In some alternative embodiments, the object includes a person, and the different parts of the object include a face and a body of the person, for example, as shown in fig. 2, step 102 may include:

in step 102-1, a face position of each person and a body position of each person are determined on the scene image.

In the embodiment of the disclosure, a face region belonging to a face and a human body region belonging to a human body on a feature map corresponding to a scene image can be detected through a region prediction network (Region Proposal Network, RPN). The human face area can be identified through a human face identification frame, and the human body area can be identified through a human body identification frame. Further, the size of the face recognition frame may be determined by the center position of the face recognition frame, the length and width of the face recognition frame, and in the embodiment of the present disclosure, the face position may be represented by the center position of the face recognition frame. Also, the size of the human body recognition frame may be determined by the center position of the human body recognition frame, the length and width of the human body recognition frame, and the human body position may be represented by the center position of the human body recognition frame.

In the embodiment of the present disclosure, the above-mentioned facial and human position description information may be represented by different channels, respectively. For example, the dimension of the feature map is 80×60, and after the face area and the human body area of each person are determined, a first feature map of 80×60×6 can be obtained, and 6 channels of the first feature map output the center position of the face recognition frame, the length of the face recognition frame, the width of the face recognition frame, the center position of the human body recognition frame, the length of the human body recognition frame, and the width of the human body recognition frame, respectively.

In a possible implementation manner, first feature maps corresponding to two channels at the center position of the face recognition frame and the center position of the human body recognition frame can be obtained, so that the face position and the human body position are respectively determined.

In step 102-2, the face position and the body position belonging to the same person are associated.

In the embodiment of the present disclosure, if the number of persons is plural, after each face position and each body position are determined, it is necessary to correlate the face position and the body position belonging to the same person, thereby obtaining the correlated face position and body position.

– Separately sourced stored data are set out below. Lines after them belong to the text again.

-- ==== Sys2Proof/Machine/Reset.lean ====
section
/-! DEFINITION. Cold and warm reset (spec/10, section 10.5): RESET_PIN_ASSERT, RESET_PIN_RELEASE, SELF_TEST_END,
WARM_RESET_BEGIN. -/

namespace Sys2Proof.Machine

/-- The levels and counts that no reset touches: the queue of commands, the input pins and the count of free values (log 4). -/
def keepOutside (s t : State) : State :=
  { t with
    pending := s.pending, freeIndex := s.freeIndex, hookPin := s.hookPin, faultPin := s.faultPin, codecIn := s.codecIn }

/-- The part comes up: every block takes its values after reset and START is queued into the empty report queue (R184). -/
def comeUp (k : ResetKind) (t : SelfTest) (s : State) : State :=
  keepOutside s { State.reset with selfTest := t, rate := s.rate, reports := [.start t k] }

/-- The part in a cold reset: everything under way is abandoned, nothing is sent and no output is driven (R183, R18, R164; log 17). -/
def holdReset (s : State) : State :=
  keepOutside s { State.reset with power := .held, selfTest := s.selfTest, rate := s.rate, reports := [] }

/-- RESET_PIN_ASSERT (R183): a cold reset begins, whatever was in progress, a self-test included. -/
def execResetPinAssert (s : State) : Host.Outcome State Fault Refusal := .next (holdReset s)

/-- RESET_PIN_RELEASE (R183, R187): the straps are read; with the TEST strap high a self-test starts, and otherwise the part comes
up with result NOT_RUN. -/
def execResetPinRelease (testStrap rateHigh rateLow : Bool) (s : State) : Host.Outcome State Fault Refusal :=
  if s.power = .held then
    let t := { s with rate := rateOfStraps rateHigh rateLow }
    .next (if testStrap then { t with power := .selfTest Config.selfTestTime } else comeUp .cold .notRun t)
  else .next (whileRunning id s)

/-- Whether a self-test runs. -/
def Power.testing : Power → Bool
  | .selfTest _ => true
  | _ => false

/-- SELF_TEST_END (R183, R184): the result is PASS where every read matched and FAIL otherwise, and the part comes up. -/
def execSelfTestEnd (pass : Bool) (s : State) : Host.Outcome State Fault Refusal :=
  .next (if s.power.testing then comeUp .cold (if pass then .pass else .fail) s else whileRunning id s)

/-- Whether the transmitter sends a reply. -/
def Transmitter.replying : Transmitter → Bool
  | .sendingReply _ _ => true
  | _ => false

/-- Whether a warm reset can begin: a WARM_RESET was taken and the last octet of its reply goes or has gone (R185; log 18). -/
def warmResetReady (s : State) : Bool :=
  decide (s.power = .running) && (decide (s.warm = .due) || (decide (s.warm = .taken) && s.tx.replying))

/-- WARM_RESET_BEGIN (R185): no strap is read and no self-test runs; the self-test result and the rate are kept. -/
def execWarmResetBegin (s : State) : Host.Outcome State Fault Refusal :=
  .next (if warmResetReady s then comeUp .warm s.selfTest s else whileRunning id s)

end Sys2Proof.Machine
end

In the embodiment of the disclosure, all that needs to be associated is the center position of the face recognition frame and the center position of the human body recognition frame.

For example, the central positions of 2 face recognition frames, A1 and A2 respectively, and the central positions of 2 human body recognition frames, B1 and B2 respectively, are determined on the feature map, and the central positions of the face recognition frames and the central positions of the human body recognition frames can be correlated to obtain the central positions of the associated face recognition frames A1 and B2, and the central positions of the associated face recognition frames A2 and B1.

In the embodiment of the present disclosure, the face position and the human body position associated with the face position may be represented by 2 channels, respectively. For example, the dimension of the feature map is 80×60, after the face area and the human body area of each person are determined, a first feature map with the dimension of 80×60×6 is obtained, and further, the face position and the human body position are associated, and a second feature map with the dimension of 80×60×2 is obtained. The second feature map includes 2 channels, one corresponding to the face position of each person and the other corresponding to the body position associated with the face position.

In step 102-3, the target action type of at least one person and each of the at least one person included in the scene image is determined based on the associated face position and the body position.

In the embodiment of the disclosure, the position of each person may be represented by the face position and/or the body position corresponding to the person, so as to determine at least one person included in the scene image.

For example, the position of the person may be determined by the face position, which refers to the center position of the face recognition frame, and assuming that the face position includes A1, A2, and A3, it may be determined that the scene image includes 3 persons, and the positions of each person are A1, A2, and A3.

In addition, in the embodiment of the present disclosure, a plurality of feature vectors may be determined according to the associated face position and the body position, where the feature vectors are obtained respectively according to a preset action type, and further, a target action type of each person in at least one person may be determined according to the feature vectors. The target action type may be at least one of preset action types. Assuming that the number of preset action types is n, different preset action types need to be respectively corresponding to the n channels. The preset action types comprise action types possibly performed by various persons and action types which are not performed by the persons.

For example, the dimension of the feature map is 80×60, a first feature map having a dimension of 80×60×6 is obtained after determining the face position and the body position of each person, and a second feature map having a dimension of 80×60×2 is obtained after determining the face position and the body position having an association relationship. From the second feature map, a third feature map having dimensions 80×60×n needs to be determined. And determining the final target action type according to the third characteristic diagram.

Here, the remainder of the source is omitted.